To provide objective insight into state COLR requirements, NRRI surveyed the 50 states and the District of Columbia to seek current information on COLR obligations. Forty-seven states responded to the survey. Thirty-eight states have a COLR requirement and assign these obligations to incumbent carriers. Nine states either have never imposed COLR requirements or no longer do so as a result of legislation and competition. Although these states do not have a requirement that incumbent carriers serve as COLRs, they ensure the continuing availability of service by prohibiting carriers from withdrawing from a market without prior commission approval. Some of these states – such as New Mexico and Wyoming – have never had a statutory requirement defining a carrier of last resort. Others – such as Delaware and Florida – eliminated their COLR requirements as a result of deregulation and reduced commission oversight of competitive services.
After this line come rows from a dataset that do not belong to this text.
/-! ## The ports (10_state.md R36) -/

/-- R36: the cycles of an ENCODE or a SEND at the ports. While payload bytes are missing, pl_ready is up and each cycle with
pl_valid takes the next one, the last of them closing the frame; then the frame port shows the byte at the byte index, marks
the last one, and hands one over in each cycle with frm_ready; a cycle in which the other side is not ready changes nothing but
that it has passed. That all of the payload comes before any byte of the frame leaves is the model's choice (log 23). -/
def Obligations.PortCycle : Prop :=
  ∀ s, s.ph = .idle → s.frame ≠ [] → s.realisation = .ported →
    (s.sideReady = false → step s = .next s.waitCycle) ∧
    (∀ b rest, s.stream = b :: rest →
      s.plReady = true ∧ s.plData = some b ∧ s.plValid = s.sideReady ∧ s.frmValid = false ∧
      (s.plValid = true → ∃ t, step s = .next t ∧ t.stream = rest ∧ t.bi = s.bi ∧ t.dest = s.dest ∧ t.done = none ∧
        t.hist = s.hist ∧ t.frame = if rest = [] then sealFrame (s.frame ++ [b]) else s.frame ++ [b])) ∧
    (s.stream = [] → s.bi < s.frame.length →
      s.plReady = false ∧ s.frmValid = true ∧ s.frmReady = s.sideReady ∧ s.frmData = s.frame[s.bi]? ∧
      (s.frmLast = true ↔ s.bi + 1 = s.frame.length) ∧
      (s.frmReady = true → ¬ (s.dest = .caller ∧ s.frmLast = true) →
        step s = .next { s.transferCycle with bi := s.bi + 1 }) ∧
      (s.frmReady = true → s.dest = .caller → s.frmLast = true →
        ∃ t, step s = .next t ∧ t.done = some ⟨.ok, some s.frame⟩ ∧ t.frame = [] ∧ t.bi = 0 ∧ t.hist = s.hist))

/-- R36, R90, R101, R223: at the ports an ENCODE ends in the very state of the whole ENCODE, the waits it used aside: an input
error at once, else in the cycle in which the caller takes the last of the `n + 9` bytes, after the block took the `n` of the
payload, after however many cycles the caller made it wait. The order of the cycles is the model's choice (log 23). -/
def Obligations.PortedEncodeAgrees : Prop :=
  ∀ cmd payload s, PortIdle s → s.realisation = .ported →
    ∃ t, exec (.encode cmd payload) s = .next t ∧
      (Accepted cmd (payload.getD []) →
        runSteps (portCycles (2 * (payload.getD []).length + 9) s) t =
          .next (afterTransfers (2 * (payload.getD []).length + 9) (encodePost cmd (payload.getD []) s))) ∧
      (¬ Accepted cmd (payload.getD []) → t = encodePost cmd (payload.getD []) s)

/-- R36, R110 to R113, R223: at the ports an instruction that expands to SEND ends in the very state of the whole SEND, the
waits it used aside: an input error at once, else in the cycle in which the transport answers, after the `n` bytes of the
payload and the `n + 9` of the frame, after however many cycles of waiting. The order of the cycles is the model's choice (log 23), and
FRAME as a SEND its reading (log 11). -/
def Obligations.PortedSendAgrees : Prop :=
  ∀ i cmd pl s, OperandsFit i → sendOperands i = some (cmd, pl) → PortIdle s → s.realisation = .ported →
    ∃ t, exec i s = .next t ∧
      (Accepted cmd pl →
        runSteps (portCycles (2 * pl.length + 10) s) t = .next (afterTransfers (2 * pl.length + 10) (sendPost cmd pl s))) ∧
      (¬ Accepted cmd pl → t = sendPost cmd pl s)

/-! ## Completion -/

/-- R27, R36, R217: the completion of an operation in flight always comes, in every realisation, exactly once and at the step
at which the block is idle again, and the request held at the port is neither taken nor dropped until then; an accepted
instruction has completed at once or is in flight. That at the ports of R36 every wait ends is the model's reading of R217
(log 23); the list of completions is its field (log 18). -/
def Obligations.CompletionAlwaysComes : Prop :=
  (∀ s, BlockInv s → s.busy = true →
    ∃ k u c, runSteps k s = .next u ∧ u.busy = false ∧ u.done = some c ∧ u.results = s.results ++ [c] ∧
      ∀ j, j ≤ k → ∃ w, runSteps j s = .next w ∧ w.requests = s.requests ∧
        (j < k → w.busy = true ∧ w.results = s.results)) ∧
  ∀ i s t, exec i s = .next t →
    (t.busy = false ∧ ∃ c, t.done = some c ∧ t.results = s.results ++ [c]) ∨
    (t.busy = true ∧ t.done = none ∧ t.results = s.results)

/-! ## The pulse sequencer (42_pulse_sequencer.md) -/

/-- R125, R126, R127, R130, R131, R136: run whole, RESET and WAKE each make their six calls on their own line, levels 0, 1, 0
with their three holds, whatever the line's level before, and complete OK with the line at 0; the other line is not
touched. -/
def Obligations.PulseResult : Prop :=
  ∀ s, Ready s →
    (1000 ≤ s.holds.rstLow1 → 1000 ≤ s.holds.rstHigh → 2000000 ≤ s.holds.rstLow2 →
      ∃ t, exec .reset s = .next t ∧ t.resetLine = some .low ∧ t.wakeLine = s.wakeLine ∧
        PulseRest .reset s.holds.rstLow1 s.holds.rstHigh s.holds.rstLow2 s t) ∧
    (1000 ≤ s.holds.wakeLow1 → 1000 ≤ s.holds.wakeHigh → 10000 ≤ s.holds.wakeLow2 →
      ∃ t, exec .wake s = .next t ∧ t.wakeLine = some .low ∧ t.resetLine = s.resetLine ∧
        PulseRest .wake s.holds.wakeLow1 s.holds.wakeHigh s.holds.wakeLow2 s t)

/-- R128, R220: a RESET takes at least 2.002 s and a WAKE at least 12 ms, for every legal configuration, every draw and every
clock frequency, run whole, in the steps of R132, or with its holds counted by R133. -/
def Obligations.PulseTakesAtLeast : Prop :=
  (∀ s t, s.realisation = .transaction →
    (exec .reset s = .next t → s.now + 2002000 ≤ t.now) ∧ (exec .wake s = .next t → s.now + 12000 ≤ t.now)) ∧
  (∀ s t u, Idle s → s.realisation = .stepwise → runSteps 6 t = .next u →
    (exec .reset s = .next t → s.now + 2002000 ≤ u.now) ∧ (exec .wake s = .next t → s.now + 12000 ≤ u.now)) ∧
  ∀ s, Idle s → s.realisation.counted = true →
    (s.holds.legal .reset = true → ∃ t u, exec .reset s = .next t ∧
      runSteps (clockedSteps .reset s.holds) t = .next u ∧ s.now + 2002000 ≤ u.now) ∧
    (s.holds.legal .wake = true → ∃ t u, exec .wake s = .next t ∧
      runSteps (clockedSteps .wake s.holds) t = .next u ∧ s.now + 12000 ≤ u.now)

/-- R9 (93 entry U14): a hold of the line below its minimum is no legal configuration, and the pulse is refused; the other
line's holds do not matter. -/
def Obligations.IllegalHoldsRefused : Prop :=
  ∀ s, s.ph = .idle → s.frame = [] →
    (s.holds.rstLow1 < 1000 ∨ s.holds.rstHigh < 1000 ∨ s.holds.rstLow2 < 2000000 →
      exec .reset s = .refused .holdBelowMinimum) ∧
    (s.holds.wakeLow1 < 1000 ∨ s.holds.wakeHigh < 1000 ∨ s.holds.wakeLow2 < 10000 →
      exec .wake s = .refused .holdBelowMinimum)

/-- R132: the table of the phase machine, row by row, for a pulse train in flight with legal holds: the event of the step, the
level of its line, the next phase; row 6 completes OK. Where the block counts its holds, rows 2, 4 and 6 take a step for each
clock period: HoldCountsPeriods. -/
def Obligations.PhaseTable : Prop :=
  ∀ s, s.holds.legal s.ln = true →
    (s.ph = .drive1 → ∃ t, step s = .next t ∧ t.ph = .hold1 ∧ t.hist = s.hist ++ [.gpioSet s.ln .low] ∧
      t.line s.ln = some .low ∧ t.ln = s.ln ∧ t.done = none) ∧
    (s.ph = .hold1 → s.realisation.counted = false → ∃ t e, step s = .next t ∧ t.ph = .drive2 ∧
      t.hist = s.hist ++ [.sleep (s.holds.t1 s.ln) e] ∧
      s.holds.t1 s.ln ≤ e ∧ t.now = s.now + e ∧ t.line s.ln = s.line s.ln ∧ t.ln = s.ln ∧ t.done = none) ∧
    (s.ph = .drive2 → ∃ t, step s = .next t ∧ t.ph = .hold2 ∧ t.hist = s.hist ++ [.gpioSet s.ln .high] ∧
      t.line s.ln = some .high ∧ t.ln = s.ln ∧ t.done = none) ∧
    (s.ph = .hold2 → s.realisation.counted = false → ∃ t e, step s = .next t ∧ t.ph = .drive3 ∧
      t.hist = s.hist ++ [.sleep (s.holds.t2 s.ln) e] ∧
      s.holds.t2 s.ln ≤ e ∧ t.now = s.now + e ∧ t.line s.ln = s.line s.ln ∧ t.ln = s.ln ∧ t.done = none) ∧
    (s.ph = .drive3 → ∃ t, step s = .next t ∧ t.ph = .hold3 ∧ t.hist = s.hist ++ [.gpioSet s.ln .low] ∧
      t.line s.ln = some .low ∧ t.ln = s.ln ∧ t.done = none) ∧
    (s.ph = .hold3 → s.realisation.counted = false → ∃ t e, step s = .next t ∧ t.ph = .idle ∧
      t.hist = s.hist ++ [.sleep (s.holds.t3 s.ln) e] ∧
      s.holds.t3 s.ln ≤ e ∧ t.now = s.now + e ∧ t.line s.ln = s.line s.ln ∧ t.done = some ⟨.ok, none⟩ ∧
      t.results = s.results ++ [⟨.ok, none⟩])

/-- R132, D23: cut into the steps of the phase table, RESET and WAKE latch their line, and six steps later have left behind
what the whole pulse train leaves. -/
def Obligations.StepwisePulseAgrees : Prop :=
  ∀ s, Idle s → s.realisation = .stepwise →
    (s.holds.legal .reset = true →
      ∃ t u, exec .reset s = .next t ∧ t.ph = .drive1 ∧ t.ln = .reset ∧ t.hist = s.hist ∧
        runSteps 6 t = .next u ∧ u.resetLine = some .low ∧ u.wakeLine = s.wakeLine ∧
        PulseRest .reset s.holds.rstLow1 s.holds.rstHigh s.holds.rstLow2 s u) ∧
    (s.holds.legal .wake = true →
      ∃ t u, exec .wake s = .next t ∧ t.ph = .drive1 ∧ t.ln = .wake ∧ t.hist = s.hist ∧
        runSteps 6 t = .next u ∧ u.wakeLine = some .low ∧ u.resetLine = s.resetLine ∧
        PulseRest .wake s.holds.wakeLow1 s.holds.wakeHigh s.holds.wakeLow2 s u)

/-- R133: where the block counts its holds, each drive of a pulse train sets its level and loads N(T), the least number of
periods not shorter than T; the counter then counts down by one at each of N(T) steps, one for each clock period, with the
line at its level; at the last of them the hold is over, having lasted N(T) periods and so at least T, and only the third
completes, with OK. That the counter then reads 0 is the model's choice (log 6). A counter of the bits R133 gives holds N(T_RST_LOW2), and one bit fewer does not. -/
def Obligations.HoldCountsPeriods : Prop :=
  (∀ s p q r v d, s.realisation.counted = true → s.holds.legal s.ln = true → (p, q, r, v, d) ∈ holdRows s → s.ph = p →
    d * Config.fClkHz ≤ periods d * 1000000 ∧ (∀ n, d * Config.fClkHz ≤ n * 1000000 → periods d ≤ n) ∧
    ∃ t, step s = .next t ∧ t.ph = q ∧ t.ln = s.ln ∧ t.tick = periods d ∧ t.line s.ln = some v ∧
      t.hist = s.hist ++ [.gpioSet s.ln v] ∧ t.done = none ∧
      (∀ k, k < periods d → ∃ w, runSteps k t = .next w ∧ w.ph = q ∧ w.tick = periods d - k ∧ w.line s.ln = some v ∧
        w.hist = t.hist ∧ w.done = none) ∧
      ∃ u e, runSteps (periods d) t = .next u ∧ u.ph = r ∧ u.tick = 0 ∧ (r ≠ .idle → u.ln = s.ln) ∧ u.line s.ln = some v ∧
        u.hist = t.hist ++ [.sleep d e] ∧ d ≤ e ∧ u.done = if r = .idle then some ⟨.ok, none⟩ else none) ∧
  ∀ h : Holds, periods h.rstLow2 < 2 ^ counterBits (periods h.rstLow2) ∧
    ∀ b, periods h.rstLow2 < 2 ^ b → counterBits (periods h.rstLow2) ≤ b

/-- R33, R133: where the block counts its holds, the instant after k periods of a hold is its start and the whole microseconds
of k periods, and the hold's Sleep elapsed the whole microseconds of its N(T) periods. The rounding to whole microseconds and
that the drive takes no time of its own are the model's choice (log 22). -/
def Obligations.HoldTimeInPeriods : Prop :=
  ∀ s p q r v d, s.realisation.counted = true → s.holds.legal s.ln = true → (p, q, r, v, d) ∈ holdRows s → s.ph = p →
    ∃ t, step s = .next t ∧ t.now = s.now ∧
      (∀ k, k < periods d → ∃ w, runSteps k t = .next w ∧ w.now = s.now + clockTime k) ∧
      ∃ u, runSteps (periods d) t = .next u ∧ u.now = s.now + clockTime (periods d) ∧
        u.hist = t.hist ++ [.sleep d (clockTime (periods d))]

/-- R125, R126, R132, R133: with its holds counted, a RESET or a WAKE latches its line and, three drives and one step for each
clock period later, has left behind the six events of the whole pulse train, each hold elapsed for its whole periods. That a
drive at a clock edge takes no time of its own is the model's reading (log 22), and that the hold counter is 0 before and after
the model's choice (log 6). -/
def Obligations.ClockedPulseAgrees : Prop :=
  ∀ s, Idle s → s.realisation.counted = true →
    (s.holds.legal .reset = true →
      ∃ t u, exec .reset s = .next t ∧ t.ph = .drive1 ∧ t.ln = .reset ∧ t.hist = s.hist ∧
        runSteps (clockedSteps .reset s.holds) t = .next u ∧ u.resetLine = some .low ∧ u.wakeLine = s.wakeLine ∧
        ClockedRest .reset s u) ∧
    (s.holds.legal .wake = true →
      ∃ t u, exec .wake s = .next t ∧ t.ph = .drive1 ∧ t.ln = .wake ∧ t.hist = s.hist ∧
        runSteps (clockedSteps .wake s.holds) t = .next u ∧ u.wakeLine = some .low ∧ u.resetLine = s.resetLine ∧
        ClockedRest .wake s u)

/-- R133: in every state that meets the invariant the hold counter fits the bits R133 gives it, where T_RST_LOW2 is the longest
of the six holds, as it is by default. That the counter is 0 outside a counted hold is the model's choice (log 6). -/
def Obligations.CounterFits : Prop :=
  ∀ s, BlockInv s →
    s.holds.rstLow1 ≤ s.holds.rstLow2 → s.holds.rstHigh ≤ s.holds.rstLow2 → s.holds.wakeLow1 ≤ s.holds.rstLow2 →
    s.holds.wakeHigh ≤ s.holds.rstLow2 → s.holds.wakeLow2 ≤ s.holds.rstLow2 →
    s.tick < 2 ^ counterBits (periods s.holds.rstLow2)

/-- R22, R130: only RESET writes RESET_LINE and only WAKE writes WAKE_LINE; a pulse train in flight writes its own line
only, and a frame in flight none. -/
def Obligations.LinesAreIndependent : Prop :=
  (∀ i s t, exec i s = .next t →
    (i ≠ .reset → t.resetLine = s.resetLine) ∧ (i ≠ .wake → t.wakeLine = s.wakeLine)) ∧
  (∀ s t l, s.ph ≠ .idle → l ≠ s.ln → step s = .next t → t.line l = s.line l) ∧
  (∀ s t l, s.ph = .idle → s.frame ≠ [] → step s = .next t → t.line l = s.line l)

/-- R133: N(T) periods of the block's clock last at least T, and N(T) is the least such number; the counter's bits hold it,
and one bit fewer would not. -/
def Obligations.TickCountIsLeast : Prop :=
  ∀ f t, t * f ≤ ticks f t * 1000000 ∧ (∀ n, t * f ≤ n * 1000000 → ticks f t ≤ n) ∧
    ticks f t < 2 ^ counterBits (ticks f t) ∧ ∀ b, ticks f t < 2 ^ b → counterBits (ticks f t) ≤ b

/-! ## Invariants and the observation -/

/-- R34: the values the spec gives for the state after construction. -/
def Obligations.StateAfterConstruction : Prop :=
  State.reset.resetLine = none ∧ State.reset.wakeLine = none ∧ State.reset.ph = .idle ∧ State.reset.bi = 0 ∧
  State.reset.frame = [] ∧ State.reset.busy = false ∧ State.reset.hist = [] ∧ State.reset.done = none ∧
  State.reset.holds = ⟨1000, 1000, 2000000, 1000, 1000, 10000⟩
This paper provides the results of the 2016 COLR survey. It reviews state COLR requirements and suggests ways in which states may evaluate and modernize their COLR requirements in response to changes in technology and regulation.
State COLR requirements can be organized into three main categories.
• Explicit statutory reference to COLR requirements, including commission orders and/or legislation defining COLR requirements.
• Implicit COLR requirements, including language regarding a carrier's "duty to serve," particularly if it has been designated as Eligible Telecommunications Carriers (ETCs). The statutes in these states do not use the term "COLR" explicitly, but either use alternative terms such as “duty to serve” or “obligation to serve” or otherwise require carriers to meet COLR-like requirements, including a prohibition against abandoning service.
• Limited requirements requiring carriers to provide service only in areas without competition.